We've problems with a repository growing out of control. Luckily compaction helps a lot (we're using online compaction), but I'd like to determine what is being deleted (compacted).

I'm using 

java -Dlogback.configurationFile=/tmp/logback.xml   -jar ~/Downloads/oak-run-1.4.9.jar compact repository/segmentstore/ >>/tmp/oak-run.log

with logback logging at trace level to try to determine what is being deleted. Although it seems to be pretty close, it's not really telling me the path of the nodes that are being deleted.

Reference: https://docs.adobe.com/docs/en/aem/6-2/deploy/platform/storage-elements-in-aem-6.html#Performing%20O...

Any suggestion on how to tackle this? My next try is going to be enabling repository write logging to determine the path of the nodes being written.

Thx,

Federico

1 Accepted Solution

Avatar

Correct answer by
Level 3

Opkar, 

Nope, I wasn't using the rm-all flag.

 

Jörg,

Thanks a lot for the article. I was doing exactly that. The tip of the stacktrace generation when creating a new session is quite neat!

In the end the problem was an hourly invoked process that was rebuilding some content packages and downloading them from aem. The rebuilding operation increases the size of the repository by the same amount as the package size (which is over one GB). I suppose this is because of the appending nature of the JCR implementation.

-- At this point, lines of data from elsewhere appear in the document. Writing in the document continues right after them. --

-- ==== Sys2Proof/Laws/HandBack.lean ====
section
/-! SUPPORT. Hand-back laws: where a pair that is handed back goes, and what a done close and a dropped open leave in the
pair table, the free list, the worn set and the alerts, and in which order the STALE pairs are taken. -/

namespace Sys2Proof.Machine

/-! ## Free list and worn set (R106 to R108) -/

/-- A pair inserted into the free list stands directly before the first pair it stands before. -/
theorem insertFree_split (s : State) (p : PairNo) (l : List PairNo) :
    ∃ x y, l = x ++ y ∧ insertFree s p l = x ++ p :: y ∧ (∀ q ∈ x, ¬ standsBefore s p q)
      ∧ ∀ q ∈ y.head?, standsBefore s p q := by
  induction l with
  | nil => exact ⟨[], [], rfl, rfl, by simp, by simp⟩
  | cons a rest ih =>
    by_cases h : freeBefore s p a = true
    · exact ⟨[], a :: rest, rfl, by simp [insertFree, h], by simp, by simpa using (freeBefore_iff s p a).mp h⟩
    · obtain ⟨x, y, e1, e2, hx, hy⟩ := ih
      refine ⟨a :: x, y, by rw [e1]; rfl, by simp [insertFree, h, e2], ?_, hy⟩
      intro q hq
      rcases List.mem_cons.mp hq with rfl | hq
      · exact fun x => h ((freeBefore_iff s p _).mpr x)
      · exact hx q hq

/-- Placed reads the tracks and the free lists alone. -/
theorem Placed.congr {p : PairNo} {s s' t t' : State} (h : Placed p s t)
    (hk : ∀ q, (s'.pair q).track.wear = (s.pair q).track.wear) (hf : s'.freeList = s.freeList)
    (ht : t'.freeList = t.freeList) : Placed p s' t' := by
  obtain ⟨x, y, e1, e2, hx, hy⟩ := h
  have e : ∀ q, standsBefore s' p q ↔ standsBefore s p q := fun q => by unfold standsBefore; rw [hk, hk]
  exact ⟨x, y, hf.trans e1, ht.trans e2, fun q hq => (e q).not.mpr (hx q hq), fun q hq => (e q).mpr (hy q hq)⟩

/-- WornWith reads the worn sets alone. -/
theorem WornWith.congr {ps : List PairNo} {s s' t t' : State} (h : WornWith ps s t) (hs : s'.wornSet = s.wornSet)
    (ht : t'.wornSet = t.wornSet) : WornWith ps s' t' := by
  unfold WornWith at *
  rw [hs, ht]
  exact h

/-- HandedBack reads the pair tables, the free lists and the worn sets alone. -/
theorem HandedBack.congr {p : PairNo} {ps : List PairNo} {s s' t t' : State} (h : HandedBack p ps s t)
    (hk : ∀ q, (s'.pair q).track.wear = (s.pair q).track.wear) (hf : s'.freeList = s.freeList)
    (hw : s'.wornSet = s.wornSet) (hp : (t'.pair p).role = (t.pair p).role) (htf : t'.freeList = t.freeList)
    (htw : t'.wornSet = t.wornSet) : HandedBack p ps s' t' := by
  unfold HandedBack at *
  rw [hk, hp]
  exact ⟨fun x => ⟨(h.1 x).1, (h.1 x).2.1.congr hk hf htf, (h.1 x).2.2.congr hw htw⟩,
    fun x => ⟨(h.2 x).1, htf.trans ((h.2 x).2.1.trans hf.symm), (h.2 x).2.2.congr hw htw⟩⟩

theorem WornWith.trans {ps qs : List PairNo} {s t u : State} (h : WornWith ps s t) (h' : WornWith qs t u) :
    WornWith (ps ++ qs) s u := by
  obtain ⟨a, b, c⟩ := h
  obtain ⟨a', b', c'⟩ := h'
  refine ⟨fun q => ?_, fun x => b' (b x), fun e => ?_⟩
  · rw [a', a, List.mem_append]
    tauto
  · obtain ⟨e1, e2⟩ := List.append_eq_nil_iff.mp e
    rw [c' e2, c e1]
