theorem earlierLapsed_of_lapsed {s : State} {m : HoldNo} {h : Hold} {w : Word} (state : (s.hold m).state = .lapsed h w)
    (best : Option (HoldNo × Word)) : earlierLapsed s best m =
      if ∀ b ∈ best, w.toNat < b.2.toNat then some (m, w) else best := by
  cases best with
  | none => simp [earlierLapsed, state]
  | some b => simp [earlierLapsed, state]

theorem earlierLapsed_of_other {s : State} {m : HoldNo} (state : ∀ h w, (s.hold m).state ≠ .lapsed h w)
    (best : Option (HoldNo × Word)) : earlierLapsed s best m = best := by
  cases hst : (s.hold m).state with
  | lapsed h w => exact absurd hst (state h w)
  | _ => simp [earlierLapsed, hst]

/-- A best candidate that no later entry beats stays. -/
theorem foldl_earlierLapsed_stays {s : State} (l : List HoldNo) {n : HoldNo} {w : Word}
    (least : ∀ m ∈ l, ∀ h' w', (s.hold m).state = .lapsed h' w' → w.toNat ≤ w'.toNat) :
    l.foldl (earlierLapsed s) (some (n, w)) = some (n, w) := by
  induction l with
  | nil => rfl
  | cons m rest ih =>
    have stays : earlierLapsed s (some (n, w)) m = some (n, w) := by
      cases hst : (s.hold m).state with
      | lapsed h' w' =>
        rw [earlierLapsed_of_lapsed hst, if_neg]
        have := least m List.mem_cons_self h' w' hst
        simp only [Option.mem_some_iff, forall_eq']
        omega
      | _ => exact earlierLapsed_of_other (by simp [hst]) _
    rw [List.foldl_cons, stays]
    exact ih fun m hm => least m (List.mem_cons_of_mem _ hm)

/-- The earliest LAPSED entry of a list in ascending order is found behind candidates that lapsed later. -/
theorem foldl_earlierLapsed_finds {s : State} {n : HoldNo} {h : Hold} {w : Word} (state : (s.hold n).state = .lapsed h w)
    (l : List HoldNo) (ascending : l.Pairwise (· < ·)) (mem : n ∈ l)
    (least : ∀ m ∈ l, ∀ h' w', (s.hold m).state = .lapsed h' w' → w.toNat < w'.toNat ∨ (w = w' ∧ n ≤ m))
    (best : Option (HoldNo × Word)) (later : ∀ b ∈ best, w.toNat < b.2.toNat) :
    l.foldl (earlierLapsed s) best = some (n, w) := by
  induction l generalizing best with
  | nil => exact absurd mem List.not_mem_nil
  | cons m rest ih =>
    obtain ⟨above, ascending'⟩ := List.pairwise_cons.mp ascending
    have least' := fun x hx => least x (List.mem_cons_of_mem m hx)
    rw [List.foldl_cons]
    rcases List.mem_cons.mp mem with rfl | mem
    · rw [earlierLapsed_of_lapsed state, if_pos later]
      refine foldl_earlierLapsed_stays rest fun x hx h' w' hst => ?_
      rcases least' x hx h' w' hst with lt | ⟨rfl, -⟩
      · exact lt.le
      · exact Nat.le_refl _
    · refine ih ascending' mem least' _ ?_
      cases hst : (s.hold m).state with
      | lapsed h' w' =>
        have beaten : w.toNat < w'.toNat := (least m List.mem_cons_self h' w' hst).resolve_right fun ⟨_, le⟩ =>
          absurd (above n mem) (not_lt.mpr le)
        rw [earlierLapsed_of_lapsed hst]
        split
        · simpa using beaten
        · exact later
      | _ =>
        rw [earlierLapsed_of_other (by simp [hst])]
        exact later
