-- ==== Sys2Proof/Syntax.lean ====
section
/-!
DEFINITION. The instructions and events of the Idtor: one constructor of `Instr` for every row
of the table of operations and events. A control-slot, kernel-slot or routine-word constructor
holds the fields of its encoding (R72 to R91); an event's constructor names the unit it happens
in (a context is 4 x core + context, a core is its global index, R5) and what the outside
world brings with it.
-/

namespace Sys2Proof

/-- An immediate field of `n` bits and, where its bundle carries an extension header, the byte
Ek that widens it (R76). -/
structure Imm (n : Nat) where
  lo  : BitVec n
  ext : Option Byte
  deriving DecidableEq, Repr

/-- The six engine queues of a context (R17, R166). -/
inductive Queue where
  | sld | sst | krn | mat | tre | rem
  deriving DecidableEq, Repr

/-- The five drain scopes, each holding the one before it (R128, R290). -/
inductive Scope where
  | core | die | pkg | domain | sys
  deriving DecidableEq, Repr

/-- The ten atomic operations (R124). -/
inductive AmoOp where
  | add | swap | cas | minI | minN | maxI | maxN | and | or | xor
  deriving DecidableEq, Repr

/-- The memory-side reductions of a scatter (R146). -/
inductive RedOp where
  | addI32 | addN32 | addI64 | addXa256 | addF32
  deriving DecidableEq, Repr

/-- The operations a semaphore file performs (Table 5.12). -/
inductive SemOp where
  | add | wait | acq | rel | post | read
  deriving DecidableEq, Repr

/-- One move of a move pair (Table 3.11). -/
structure Move where
  guard : Bool
  sel   : BitVec 3
  src   : BitVec 6
  dst   : BitVec 6
  imm   : BitVec 15
  deriving DecidableEq, Repr

/-- The sequencer's own operations, of slot classes C and B (Tables 3.8, 3.9). -/
inductive SeqOp where
  | pset (k : BitVec 3) (a : BitVec 7)
  | psetImm (k : BitVec 3) (a : BitVec 7) (lit : BitVec 16)
  | psetHi (k : BitVec 3) (a : BitVec 7) (lit : BitVec 16)
  | psetAdd (k : BitVec 3) (a : BitVec 7) (lit : BitVec 16)
  | mpost (r : BitVec 8) (n : BitVec 2) (d e : BitVec 5)
  | loop (c : BitVec 2) (n : BitVec 11) (l : BitVec 12)
  | loopP (c : BitVec 2) (p : BitVec 3) (l : BitVec 12)
  | bra (y : BitVec 1) (q : BitVec 3) (i : BitVec 18)
  | kJmp (i : BitVec 18)
  | kend
  | ktrap (c : BitVec 16)
  | idle (n : BitVec 12)
  | mwaitk (q : BitVec 3) (p : BitVec 3)
  deriving DecidableEq, Repr

/-- A routine word (R88, Tables 3.11 and 3.13). -/
inductive RWord where
  | pair (m1 m2 : Move)
  | loopr (k : BitVec 2) (port : BitVec 6) (len : BitVec 12)
  | brg (g : BitVec 3) (disp : BitVec 13)
  | jmpr (disp : BitVec 13)
  | setw (guard : Option (BitVec 3)) (port : BitVec 6) (imm : Word32)
  deriving DecidableEq, Repr

/-- What the ECC check of one memory line finds (R393, R394). -/
inductive Ecc where
  | clean | corrected | uncorrectable
  deriving DecidableEq, Repr

/-- The translation mode of a PASID (R377). -/
inductive PasidMode where
  | none | walk | ats
  deriving DecidableEq, Repr

/-- The host's answer to an ATS Translation Request (R313, R377). -/
structure AtsReply where
  present : Bool
  base    : Nat
  size    : BitVec 2
  read    : Bool
  write   : Bool
  deriving DecidableEq, Repr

Generating these packages less often + online compaction should take care of this.

Thanks for your help!

Federico

View solution in original post

6 Replies

Avatar

Administrator

Hi

Please read this community article that covers most about Compaction.

Link:- http://www.aemcq5tutorials.com/tutorials/online-offline-tar-compaction-in-aem/

There are two ways to run tar compaction in aem Online Tar Compaction and Offline Tar Compaction. Below topics are covered in this tutorial:-

  • Steps to Run Online Compaction in AEM
  • Steps to Run Offline Compaction in AEM
  • Increase Performance of offline tar compaction
  • Frequently Asked Questions

 

Link:- http://adobeaemclub.com/oak-tarmk-compaction/

// TarMK Compaction

If we are using Tar files as the storage, it tends to grow in size and starts claiming disk space every time when data is created or updated as data in tar files are never overwritten rather it keeps adding new versions. To mitigate the same, AEM has garbage collection mechanism which is known as ‘Tar Compaction’ to remove the unused data and reclaim the disk space.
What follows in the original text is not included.